Directions: For the entries below, print exactly the lines between the line holding "where the command completes. -/" and the line holding "def isCheck (i", inclusive, and nothing else.

Stored data entries
BEGIN
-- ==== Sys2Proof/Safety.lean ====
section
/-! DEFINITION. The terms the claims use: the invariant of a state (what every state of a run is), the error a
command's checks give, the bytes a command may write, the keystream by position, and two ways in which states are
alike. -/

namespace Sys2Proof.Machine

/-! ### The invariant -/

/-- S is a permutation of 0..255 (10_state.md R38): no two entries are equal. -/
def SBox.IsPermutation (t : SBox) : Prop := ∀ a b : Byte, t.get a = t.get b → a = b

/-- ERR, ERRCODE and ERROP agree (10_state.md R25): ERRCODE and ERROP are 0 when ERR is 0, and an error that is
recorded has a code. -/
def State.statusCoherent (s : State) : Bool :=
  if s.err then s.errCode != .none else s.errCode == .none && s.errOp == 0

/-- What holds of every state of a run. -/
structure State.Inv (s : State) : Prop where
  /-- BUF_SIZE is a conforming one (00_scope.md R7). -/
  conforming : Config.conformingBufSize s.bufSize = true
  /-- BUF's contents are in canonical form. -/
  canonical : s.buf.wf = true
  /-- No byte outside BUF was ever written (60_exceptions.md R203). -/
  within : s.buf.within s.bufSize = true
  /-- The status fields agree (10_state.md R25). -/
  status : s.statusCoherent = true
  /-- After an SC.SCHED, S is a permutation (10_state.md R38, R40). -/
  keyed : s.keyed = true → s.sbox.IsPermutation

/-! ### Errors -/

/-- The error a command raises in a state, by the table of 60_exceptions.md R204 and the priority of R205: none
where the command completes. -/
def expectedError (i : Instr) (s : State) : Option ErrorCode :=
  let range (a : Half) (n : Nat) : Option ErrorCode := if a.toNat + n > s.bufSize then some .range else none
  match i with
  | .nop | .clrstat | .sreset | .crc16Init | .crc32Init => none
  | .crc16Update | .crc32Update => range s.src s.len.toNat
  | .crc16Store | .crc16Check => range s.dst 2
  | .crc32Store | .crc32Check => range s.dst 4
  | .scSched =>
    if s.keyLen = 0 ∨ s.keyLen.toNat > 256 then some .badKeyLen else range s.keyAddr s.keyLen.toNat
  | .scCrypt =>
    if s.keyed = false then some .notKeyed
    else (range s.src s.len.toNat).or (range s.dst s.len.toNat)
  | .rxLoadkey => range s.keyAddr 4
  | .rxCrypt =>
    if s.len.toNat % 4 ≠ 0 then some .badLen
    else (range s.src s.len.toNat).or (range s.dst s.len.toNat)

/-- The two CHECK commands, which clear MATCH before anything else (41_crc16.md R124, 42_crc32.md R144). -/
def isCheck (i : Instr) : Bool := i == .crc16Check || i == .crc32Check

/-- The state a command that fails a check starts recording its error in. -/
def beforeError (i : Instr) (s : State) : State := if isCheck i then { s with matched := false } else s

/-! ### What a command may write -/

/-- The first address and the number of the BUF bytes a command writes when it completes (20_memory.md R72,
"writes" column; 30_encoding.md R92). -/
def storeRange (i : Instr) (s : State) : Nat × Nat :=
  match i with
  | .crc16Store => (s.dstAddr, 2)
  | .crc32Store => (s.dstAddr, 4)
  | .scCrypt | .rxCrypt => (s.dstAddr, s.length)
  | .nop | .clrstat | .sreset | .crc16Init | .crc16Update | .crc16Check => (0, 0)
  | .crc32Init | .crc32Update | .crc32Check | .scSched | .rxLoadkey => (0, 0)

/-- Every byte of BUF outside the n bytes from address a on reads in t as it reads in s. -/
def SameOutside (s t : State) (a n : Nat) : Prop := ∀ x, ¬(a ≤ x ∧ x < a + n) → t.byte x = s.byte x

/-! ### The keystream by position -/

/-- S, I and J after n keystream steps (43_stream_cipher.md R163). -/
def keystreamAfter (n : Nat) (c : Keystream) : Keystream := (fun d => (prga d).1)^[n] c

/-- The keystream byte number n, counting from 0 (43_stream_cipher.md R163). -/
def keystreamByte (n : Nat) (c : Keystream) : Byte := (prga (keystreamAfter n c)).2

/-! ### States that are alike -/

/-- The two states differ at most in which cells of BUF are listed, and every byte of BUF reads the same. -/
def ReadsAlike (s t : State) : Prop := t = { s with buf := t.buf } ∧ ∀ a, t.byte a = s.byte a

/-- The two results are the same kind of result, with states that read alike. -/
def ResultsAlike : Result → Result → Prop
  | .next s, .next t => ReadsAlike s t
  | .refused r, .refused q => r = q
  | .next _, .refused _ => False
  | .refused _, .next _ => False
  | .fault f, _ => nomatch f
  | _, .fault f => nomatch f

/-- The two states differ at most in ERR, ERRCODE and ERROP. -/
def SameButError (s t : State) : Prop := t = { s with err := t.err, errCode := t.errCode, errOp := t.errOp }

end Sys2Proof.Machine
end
END
Exercise answer:
where the command completes. -/
def expectedError (i : Instr) (s : State) : Option ErrorCode :=
  let range (a : Half) (n : Nat) : Option ErrorCode := if a.toNat + n > s.bufSize then some .range else none
  match i with
  | .nop | .clrstat | .sreset | .crc16Init | .crc32Init => none
  | .crc16Update | .crc32Update => range s.src s.len.toNat
  | .crc16Store | .crc16Check => range s.dst 2
  | .crc32Store | .crc32Check => range s.dst 4
  | .scSched =>
    if s.keyLen = 0 ∨ s.keyLen.toNat > 256 then some .badKeyLen else range s.keyAddr s.keyLen.toNat
  | .scCrypt =>
    if s.keyed = false then some .notKeyed
    else (range s.src s.len.toNat).or (range s.dst s.len.toNat)
  | .rxLoadkey => range s.keyAddr 4
  | .rxCrypt =>
    if s.len.toNat % 4 ≠ 0 then some .badLen
    else (range s.src s.len.toNat).or (range s.dst s.len.toNat)

/-- The two CHECK commands, which clear MATCH before anything else (41_crc16.md R124, 42_crc32.md R144). -/
def isCheck (i : Instr) : Bool := i == .crc16Check || i == .crc32Check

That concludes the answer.